Jacquie Lawson just announced a new e-card, about being "unravelled." It's cute. Probably for a limited audience, but if you're a subscriber, you might want to send it to someone.


----------



## Beila Charna (Apr 28, 2012)

A friend sent it to me this morning ????


----------



## Naughty Knitter (Apr 1, 2011)

I just sent it as a birthday card to my “Naughty Knitter” buddy for her 94th


----------



## patocenizo (Jun 24, 2011)

Thanks, I'll have to look for it.


----------



## MindyT (Apr 29, 2011)

I sent it to 2 friends this morning as a 'thinking of you card'.


----------



## silkandwool (Dec 5, 2011)

You can preview the card here. You CANNOT send the card unless you are a member.
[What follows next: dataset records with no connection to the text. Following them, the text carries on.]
@[simp ↓] theorem State.writeParcelIdle_keeps {r : State} {s : State} (p : Nat) (a : Nat) (v : BitVec 64) (hs : Keeps r s) : Keeps r (State.writeParcelIdle s p a v) := by
  unfold State.writeParcelIdle
  simp (maxDischargeDepth := 40) +contextual [*]

@[simp ↓] theorem State.writeIdle_keeps {r : State} {s : State} (fd : Nat) (a : Nat) (v : BitVec 64) (hs : Keeps r s) : Keeps r (State.writeIdle s fd a v) := by
  unfold State.writeIdle
  simp (maxDischargeDepth := 40) +contextual [*]

@[simp ↓] theorem execMemTrkCfgWrite_keeps {r : State} (fd : BitVec 4) (v : BitVec 64) {s : State} (hs : Keeps r s) : KeepsO r (execMemTrkCfgWrite fd v s) := by
  unfold execMemTrkCfgWrite
  simp (maxDischargeDepth := 40) +contextual [*]

@[simp ↓] theorem State.serveRemote_keeps {r : State} {s : State} (ld : Nat) (k : Nat) (n : Nat) (data : List Byte) (sld : Bool) (stn : Bool) (poison : Bool) (hs : Keeps r s) : Keeps r (State.serveRemote s ld k n data sld stn poison).2.2 := by
  unfold State.serveRemote
  extract_lets die inc q q'
  have hw : Keeps r q.1 := State.writeRun_keeps _ _ _ _ _ hs
  clear_value q inc
  split
  · split
    · split
      · exact State.atomicRun_keeps _ _ _ _ _ _ _ (State.meshTrip_keeps _ _ _ hs)
      · exact hw
    · exact hw
  · split
    · exact hs
    · rcases inc with _ | b
      · exact hs
      · have hi : Keeps r (s.incFetch die b).2 := State.incFetch_keeps _ _ hs
        cases sld
        · exact hs
        · exact hi

@[simp ↓] theorem execRemoteRequestReceive_keeps {r : State} (module : BitVec 18) (tag : BitVec 32) (addr : BitVec 64) (len : BitVec 16) (data : List Byte) (sld : Bool) (stn : Bool) (poison : Bool) {s : State} (hs : Keeps r s) : KeepsO r (execRemoteRequestReceive module tag addr len data sld stn poison s) := by
  unfold execRemoteRequestReceive
  repeat' (first
    | assumption
    | (simp (maxDischargeDepth := 40) +contextual [*]; done)
    | apply Keeps.foldl
    | apply Keeps.foldl_pair
    | split
    | dsimp only
    | intro _)

@[simp ↓] theorem State.hostAnswer_keeps {r : State} {s : State} (r' : RemoteReq) (st : Nat) (bs : List Byte) (hs : Keeps r s) : Keeps r (State.hostAnswer s r' st bs) := by
  unfold State.hostAnswer
  simp (maxDischargeDepth := 40) +contextual [*]

@[simp ↓] theorem execDomainDenialReceive_keeps {r : State} (addr : BitVec 64) {s : State} (hs : Keeps r s) : KeepsO r (execDomainDenialReceive addr s) := by
  unfold execDomainDenialReceive
  repeat' (first
    | assumption
    | (simp (maxDischargeDepth := 40) +contextual [*]; done)
    | apply Keeps.foldl
    | apply Keeps.foldl_pair
    | split
    | dsimp only
    | intro _)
https://www.jacquielawson.com/sendcard/preview?cont=1&hdn=0&fldCard=3516794&path=105741&pmode=init


----------



## Munchn (Mar 3, 2013)

My friend sent me one this morning....luv it.


----------



## SIPSIS (Oct 24, 2011)

A FRIEND OF MINE SENT ME JACQUIE LAWSON'S NEW KNITTING CARD THIS MORNING...SOOOO CUTE!!! LOVE IT!!!


----------



## edithann (Feb 12, 2011)

Thanks for sharing!


----------



## Joan Nasiatka (Sep 17, 2013)

thanks for the info...will definitely check it out


----------